Leander continued steadily grinding blackjack hands as Cesaria became the victim of his awkward explanation for her presence here. Fortunately for him, no one asked him to (a) identify this friend, or (b) the reason he brought his friend’s widow to a gambling joint. Cesaria addressed him between hands, asking about the motivation behind his tattoo, and he glanced at it. “No,” he said. He didn’t elaborate. It didn’t seem to demoralize her either, notwithstanding her alleged dead husband. Well then. They understood each other. He didn’t mind the arrangement, which benefited him. So, he played more cards. It got late. He’d been waiting for whatever luck he’d seen at the roulette table to manifest, but it never did. Perhaps it would now, he thought, as she made her suggestion. His gaze slid to mark the pendant, and then returned to Cesaria. He studied her for a prolonged pause and then addressed the pendant-wearing woman in question directly: “My companion here is admiring your necklace. I’d like you to wager it.” The woman, counting her chips, paused and instinctively fingered the pendant, growing coy. “What’s making the lady happy worth to you, Leander?” she asked. Leander barked a laugh, and replied, stacking a few of his high value chips: “Not very much, quite frankly.” The woman, though she smiled, made no move to remove the necklace. She watched as Leander added one more chip. They eyed each other, until finally she broke, under the pressurized gaze of others at the table, who were beginning to murmur. “Fine,” she said, and tossed the necklace in.


When Leander laughed, Cesaria pressed her knuckles against her lips to hide the foul transformation that quickly rotted her lips and crumbled the tip of her nose as she tittered. He amused her with his honest joke at her expense. In her amusement, she thought of another, a man she loved and who was in fact dead but had not made her a widow, and wondered what he would make of all this. She couldn’t wait to tell him, when the time was right. Thinking grim thoughts, she quickly regained composure of her face and said to Leander, “You sure do know how to sell it.” He played his hand well, but more importantly, he finally tapped into some of that luck he credited to Cesaria. He won! Cesaria’s hands flew to cover her nose and mouth as she squealed with delight. Beneath her palms flesh decayed, supernaturally sensitive noses might even smell it. She repressed her joy and felt her nose bud back into place. “Well done!” She clapped Leander on the shoulder as she rose, using him as leverage to push herself onto her feet. “The gold is yours, Leander,” she said as she scooped up the necklace. “Good luck with the kraken,” she murmured only to him, confirming what he already knew: she was no widow. She lifted a hand in farewell to the rest of the table. Then to Leander, she winked and turned away from him before he could see the joy set and rot on her face.

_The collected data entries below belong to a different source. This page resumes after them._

/-- The landing of the supervised inputs at a half-cycle boundary (R25 step 2): readings are taken by the device that drives
SUP_BIAS, behind the two readings after enabling it, while ADC0 runs its regular sequence (R168, R170). -/
def landSups (s : State) : State :=
  let ins := supInputs s
  if !s.ls.bias || (s.ad.conv.get 0).state != .run || ins.all (fun n => (supReading s n).isNone) then forAll ins noReading s
  else if s.ls.ignore > 0 then
    forAll ins noReading { s with ls := { s.ls with ignore := s.ls.ignore - 1 } }
  else
    let fault := ins.all (fun n => (supReading s n).any (fun r => classify s n r == 3))
    let s := if fault && !s.ls.biasFault then raise 2 0x74 [efMask ins] s else s
    let s : State := { s with ls := { s.ls with biasFault := fault } }
    forAll ins (fun n s => match supReading s n with
      | some r => landSup (!fault) n r s
      | none => noReading n s) s

/-- SUP_BIAS is enabled or released with duty (R170): two readings are ignored, samples taken before do not count, and the counts
restart. -/
def setBias (on : Bool) (s : State) : State :=
  let s : State := { s with ls := { s.ls with bias := on, ignore := 2, biasFault := false, samples := [] } }
  forRange 8 (fun n s => supUpd n (fun i => { i with bad := 0, good := 0 }) s) s

/-! ## The cascade (R178, R179, R182) -/

/-- The configured zones of an area. -/
def zonesOf (s : State) (an : Nat) : List Nat :=
  (s.live.filter (fun e => e.1 / 0x40000 == Kind.zone)).filterMap (fun e =>
    let zn := e.1 % 0x40000
    let x := liveImg s Kind.zone zn
    if flag x 6 && fld x 0 6 == an then some zn else none)

/-- Insert into an ascending list. -/
def insertNat (n : Nat) : List Nat → List Nat
  | [] => [n]
  | k :: r => if n ≤ k then n :: k :: r else k :: insertNat n r

/-- The member-list entries of an area, ascending (R67, R179). -/
def membersOf (s : State) (an : Nat) : List Nat :=
  ((zonesOf s an).flatMap (fun zn =>
    let x := liveImg s Kind.zone zn
    (List.range (fld x 22 15)).map (· + fld x 8 14))).foldl (fun l e => insertNat e l) []

/-- The LS_VAL index of an entry for a mode: 1 ALERT to 4 PURGE; none for no contribution (R178). -/
def respIndex (s : State) (e mode : Nat) : Option Nat :=
  if mode = 0 ∨ mode > 4 then none
  else
    let i := liveFld s Kind.resp e (12 * (mode - 1)) 12
    if i = 0xFFF then none else some i

/-- One contribution of the cascade to a point (R179): a value, or a null only where the slot is the cascade's own. Restore makes
them ahead of the role (R477). -/
def contribute (an pn pri : Nat) (v : Option U32) (s : State) : State :=
  if ptRemote s pn then
    let sh := (shadowOf s pn pri).map (fun i => s.pts.shadow.get i)
    match v with
    | some v =>
      if sh.any (fun h => !h.relinq && h.value == v && h.writer == WClass.cascade.code) then s
      else arbRequest pn pri .cascade an true false v s
    | none => if sh.any (fun h => !h.relinq && h.writer == WClass.cascade.code) then arbRequest pn pri .cascade an true true 0 s else s
  else
    match v with
    | some v => arbRequest pn pri .cascade an true false v s
    | none =>
      let a := s.pts.arr.get (ptArray s pn)
      if a.notNull.get pri && a.writer.get pri == writerTag .cascade an then arbRequest pn pri .cascade an true true 0 s else s

/-- The mode whose responses run at priority 2, and at priority 1 (R179). -/
def cascadeModes (a : Area) : Nat × Nat :=
  (if a.auto = 6 then a.testOf else a.auto, if a.mode = 5 then (if a.ffpSel = 0 then 0 else a.ffpSel + 1) else 0)

/-- The cascade writes every member of an area's zones (R179); a re-assertion writes local points only (R182). -/
def cascadeArea (reassert : Bool) (an : Nat) (s : State) : State :=
  let (m2, m1) := cascadeModes (s.area an)
  forAll (membersOf s an) (fun e s =>
    let pn := liveFld s Kind.member e 0 17
    if !(ptConfigured s pn && ptCommandable s pn) || (reassert && ptRemote s pn) then s
    else
      let val (i : Option Nat) : Option U32 := i.map (fun i => u32 (liveImg s Kind.val i))
      contribute an pn 1 (val (respIndex s e m1)) (contribute an pn 2 (val (respIndex s e m2)) s)) s

/-- Every area in a mode other than NORMAL. -/
def modeAreas (s : State) : List Nat := List.map (·.1) (s.ls.area.filter (fun e => e.2.mode != 0))

/-- The re-assertion of a cycle boundary (R182). -/
def reassertBoundary (s : State) : State :=
  if s.ls.reassert && s.duty then
    forAll (modeAreas s) (cascadeArea true) { s with ls := { s.ls with reassert := false } }
  else s

/-! ## Modes (R171, R174 to R177) -/

/-- The ranks of the modes (R171). -/
def modeRank (m : Nat) : Nat :=
  match m with
  | 1 => 2 | 2 => 5 | 3 => 4 | 4 => 3 | 6 => 1
  | _ => 0

/-- The higher-ranked of two modes. -/
def higherMode (a b : Nat) : Nat := if modeRank b > modeRank a then b else a

/-- A trigger's record in force: KIND, AN, MODE. -/
def trigKind (s : State) (t : Nat) : Nat := liveFld s Kind.trig t 0 2
def trigAn (s : State) (t : Nat) : Nat := liveFld s Kind.trig t 8 6
def trigMode (s : State) (t : Nat) : Nat := liveFld s Kind.trig t 16 3

/-- The triggers in use, ascending. -/
def trigList (s : State) : List Nat :=
  (s.live.filter (fun e => e.1 / 0x40000 == Kind.trig)).filterMap (fun e =>
    if trigKind s (e.1 % 0x40000) = 0 then none else some (e.1 % 0x40000))

/-- The evaluation of one trigger (R174): active, inactive, or held with its last state. -/
def trigEval (s : State) (t : Nat) : Option Bool :=
  let x := liveImg s Kind.trig t
  if fld x 0 2 = 1 then
    let i := s.ls.sup.get (fld x 4 3)
    if !i.landed then none else some (i.cls == 2 || (i.cls == 3 && flag x 2))
  else
    let pn := fld x 20 17
    let p := s.ptView pn
    if p.stale || p.fault || p.oos then none
    else some (if ptFormat s pn = 1 then p.value == 1 else p.value.toNat == fld x 48 16)

/-- Evaluate a trigger and count its consecutive active evaluations against CONFIRM (R174). -/
def evalTrig (t : Nat) (s : State) : State :=
  let k := s.ls.trig.get t
  let set (f : Trig → Trig) (s : State) : State :=
    when (f k != k) (markDirty 2 (65 + t)) { s with ls := { s.ls with trig := s.ls.trig.upd t f } }
  match trigEval s t with
  | some true =>
    let n := min (k.count + 1) 3
    set (fun k => { k with state := true, count := n, acts := decide (areaConfirm s (trigAn s t) ≤ n), held := false }) s
  | some false => set (fun _ => {}) s
  | none =>
    if k.held || trigKind s t ≠ 2 then s
    else
      let pn := liveFld s Kind.trig t 20 17
      raise 2 0x75 [ef 1 t, ef 4 pn, ef 1 (s.ptView pn).flagBits] (set (fun k => { k with held := true }) s)

/-- The acting triggers of an area. -/
def actingTrigs (s : State) (an : Nat) : List Nat :=
  (trigList s).filter (fun t => trigAn s t == an && (s.ls.trig.get t).acts)

/-- The latched state of an area as the journal and class M2 carry it (R184): MODE, AUTO_MODE, latch, FFP_SEL, FFP_SRC, TEST_OF,
ACT_SRC, ACT_TRIG, MODE_C and MODE_A. -/
def areaImage (a : Area) : Img :=
  a.mode + a.auto * 2 ^ 4 + a.latch * 2 ^ 8 + a.ffpSel * 2 ^ 12 + a.ffpSrc * 2 ^ 14 + a.testOf * 2 ^ 16 + a.actSrc * 2 ^ 20
    + a.actTrig * 2 ^ 24 + a.modeC.toNat * 2 ^ 32 + a.modeA.toNat * 2 ^ 64 + bit a.alertHold * 2 ^ 80 + bit a.testing * 2 ^ 81

/-- An area from such an image. -/
def areaOfImage (x : Img) : Area :=
  { mode := fld x 0 4, auto := fld x 4 4, latch := fld x 8 4, ffpSel := fld x 12 2, ffpSrc := fld x 14 1, testOf := fld x 16 4
    actSrc := fld x 20 2, actTrig := fld x 24 8, modeC := u32 (fld x 32 32), modeA := u16 (fld x 64 16)
    alertHold := flag x 80, testing := flag x 81 }

/-- AUTO_MODE and the latch after the triggers that act now, with ALERT's hold and the test (R171, R177). -/
def evalArea (s : State) (an : Nat) (a : Area) : Area :=
  let acting := actingTrigs s an
  let modes := acting.map (trigMode s)
  let latch := modes.foldl (fun l m => if m ≥ 2 ∧ m ≤ 4 then higherMode l m else l) a.latch
  let alert := a.alertHold || modes.contains 1
  let auto0 := modes.foldl higherMode (higherMode latch (if alert then 1 else 0))
  let testing := a.testing && auto0 == 0
  let auto := if testing then 6 else auto0
  let rises := modeRank auto > modeRank a.auto
  let by_ := acting.find? (fun t => trigMode s t == auto)
  { a with
    latch := latch, alertHold := alert, testing := testing, auto := auto, mode := if a.mode = 5 then 5 else auto
    actSrc := if rises ∧ by_.isSome then 1 else a.actSrc
    actTrig := if rises then by_.getD a.actTrig else a.actTrig }

/-- The change of an area is journalled, with the classified input states (R184). -/
def journalArea (an : Nat) (s : State) : State :=
  let inputs := (List.range 8).foldl (fun x n => x + (s.ls.sup.get n).cls * 4 ^ n) 0
  submit { typ := .area, writes := [wr Kind.latch an (areaImage (s.area an)), wr Kind.inputs 0 inputs] } s

/-- Steps 3 and 4 of R176 for an area, from what it was before the boundary's commands: evaluation, AREA_MODE, the journal
and the mirror (R184), and the cascade writes of a change. -/
def finishArea (an : Nat) (old : Area) (s : State) : State :=
  let a := evalArea s an (s.area an)
  let changed := a.mode ≠ old.mode ∨ a.auto ≠ old.auto
  let a := if changed then { a with modeC := s.now.c, modeA := s.now.a } else a
  let s := areaUpd an (fun _ => a) s
  let s := if changed then
      raise (if old.mode = 6 ∨ a.mode = 6 then 2 else 0) 0x76
        [ef 1 an, ef 1 old.mode, ef 1 a.mode, ef 1 old.auto, ef 1 a.auto, ef 1 a.actSrc, ef 1 a.actTrig] s
    else s
  let s := if changed ∨ a.latch ≠ old.latch ∨ a.ffpSel ≠ old.ffpSel then
      markDirty 2 an (journalArea an s)
    else s
  if changed ∨ a.ffpSel ≠ old.ffpSel then cascadeArea false an s else s

/-- A firefighter command of R175, of which RESET evaluates AUTO_MODE at once: 0 HOLD, 1 EXHAUST, 2 PRESSURISE, 3 PURGE, 4 AUTO, 5 RESET; source the key, or 0xFFFF. -/
def ffpCommand (an cmd src : Nat) (s : State) : State :=
  let host := bit (src == 0xFFFF)
  let s := raise 0 0x77 [ef 1 an, ef 1 cmd, ef 2 src] s
  areaUpd an (fun a =>
    if cmd ≤ 3 then { a with mode := 5, ffpSel := cmd, ffpSrc := host, testing := false }
    else if cmd = 4 then { a with mode := a.auto }
    else evalArea s an { a with latch := 0 }) s

/-- A host action on an area (R176, R177, R186): the state and the status it completes with. -/
def hostAction (an act arg : Nat) (s : State) : State × Nat :=
  let a := s.area an
  match act with
  | 0 =>
    let a' := if arg = 1 then { a with alertHold := true } else { a with latch := higherMode a.latch arg }
    let rises := modeRank arg > modeRank a.auto
    (areaUpd an (fun _ => { a' with actSrc := if rises then 2 else a.actSrc }) s, St.ok)
  | 1 => (areaUpd an (fun a => evalArea s an { a with latch := 0 }) s, St.ok)
  | 2 => if a.mode ≠ 0 then (s, St.modeState) else (areaUpd an (fun a => { a with testing := true, testOf := arg }) s, St.ok)
  | 3 => if a.mode ≠ 6 then (s, St.modeState) else (areaUpd an (fun a => { a with testing := false }) s, St.ok)
  | _ => (ffpCommand an arg 0xFFFF s, St.ok)

/-- The response of LS_MODE (R186). -/
def lsModeResp (s : State) : List Byte :=
  (List.range 64).flatMap (fun an =>
    let a := s.area an
    leBytes 1 a.mode ++ leBytes 1 a.auto ++ leBytes 1 (bit (a.latch != 0) + 2 * a.ffpSrc + 4 * a.ffpSel) ++ leBytes 1 a.testOf) ++
  (List.range 8).flatMap (fun n => let i := s.ls.sup.get n; leBytes 1 i.cls ++ leBytes 1 i.reading ++ leBytes 2 0)

/-- The LS_MODE commands that wait for this boundary, with their area, action and argument, in order of arrival (R176). -/
def lsModeWaiting (s : State) : List (Outst × Nat × Nat × Nat) :=
  (s.mb.outst.filter (fun o => o.wait == .lsMode)).map (fun o => (o, le o.req 0 1, le o.req 1 1, le o.req 2 1))

/-- Trigger records take effect at the half-cycle boundary (R186); a replaced trigger starts from no active evaluation. -/
def trigsTakeEffect (s : State) : State :=
  let due := s.nv.due.filter (fun e => e.1 == Kind.trig)
  takeDue [Kind.trig] (forAll due (fun e s => { s with ls := { s.ls with trig := s.ls.trig.set e.2 {} } }) s)

/-- The areas' part of a half-cycle boundary (R174, R176): each area in ascending AN handles the host's actions, the keys' commands,
its triggers and its mode, and its cascade writes; then the LS_MODE commands complete. -/
def areasBoundary (s : State) : State :=
  let s := trigsTakeEffect s
  if !s.duty then s
  else
    let waiting := lsModeWaiting s
    let (s, answers) := (List.range 64).foldl (fun (sa : State × List (Origin × Nat)) an =>
      let (s, ans) := sa
      let trigs := (trigList s).filter (fun t => trigAn s t == an)
      if !areaConfigured s an || (s.area an).quarantined then
        (forAll trigs evalTrig s, ans ++ (waiting.filter (fun w => w.2.1 == an)).map (fun w => (w.1.org, St.ok)))
      else
        let old := s.area an
        let (s, ans) := (waiting.filter (fun w => w.2.1 == an)).foldl (fun (sa : State × List (Origin × Nat)) w =>
          let (s, st) := hostAction an w.2.2.1 w.2.2.2 sa.1
          (s, sa.2 ++ [(w.1.org, st)])) (s, ans)
        let s := forAll (s.ls.ffp.filter (fun f => f.2.1 == an)) (fun f s => ffpCommand an f.2.2 f.1 s) s
        (finishArea an old (forAll trigs evalTrig s), ans)) (s, [])
    let s : State := { s with ls := { s.ls with ffp := [] } }
    let resp := lsModeResp s
    let s := forAll (waiting.filter (fun w => w.2.1 ≥ 64)) (fun w s => complete w.1.org St.ok 0 resp s) s
    forAll answers (fun a s => complete a.1 a.2 0 (if a.2 = St.ok then resp else []) s) s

Leander won the hand with little trouble. He observed, out of the corner of his eye, Cesaria’s glee, and wondered privately whether she was not cheating after all, or whether she was merely a very convincing faker. In any event, they had not been swept up by security, and so the answer did not matter, and he would leave this place a richer man. There was something strange about her, and her veil was hiding something besides a deceased husband, but this was a magical land in which many things were strange and not every strange thing needed investigating. He recouped his other winnings as Cesaria retrieved the necklace. Perhaps she would grow comfortable to gamble herself in the future, he considered saying, but the words died in his throat. Instead, he snorted in response to her well wishing, and said only, very dryly, “Thank you,” without bothering to correct her. If she wanted to believe he had dealings with krakens, which he supposed he did on occasion, that was fine. “Good games,” he laconically told the table, and departed. He went to cash out, and as such did not offer to walk Cesaria out, or see the look on her face as she herself left, filled with happiness.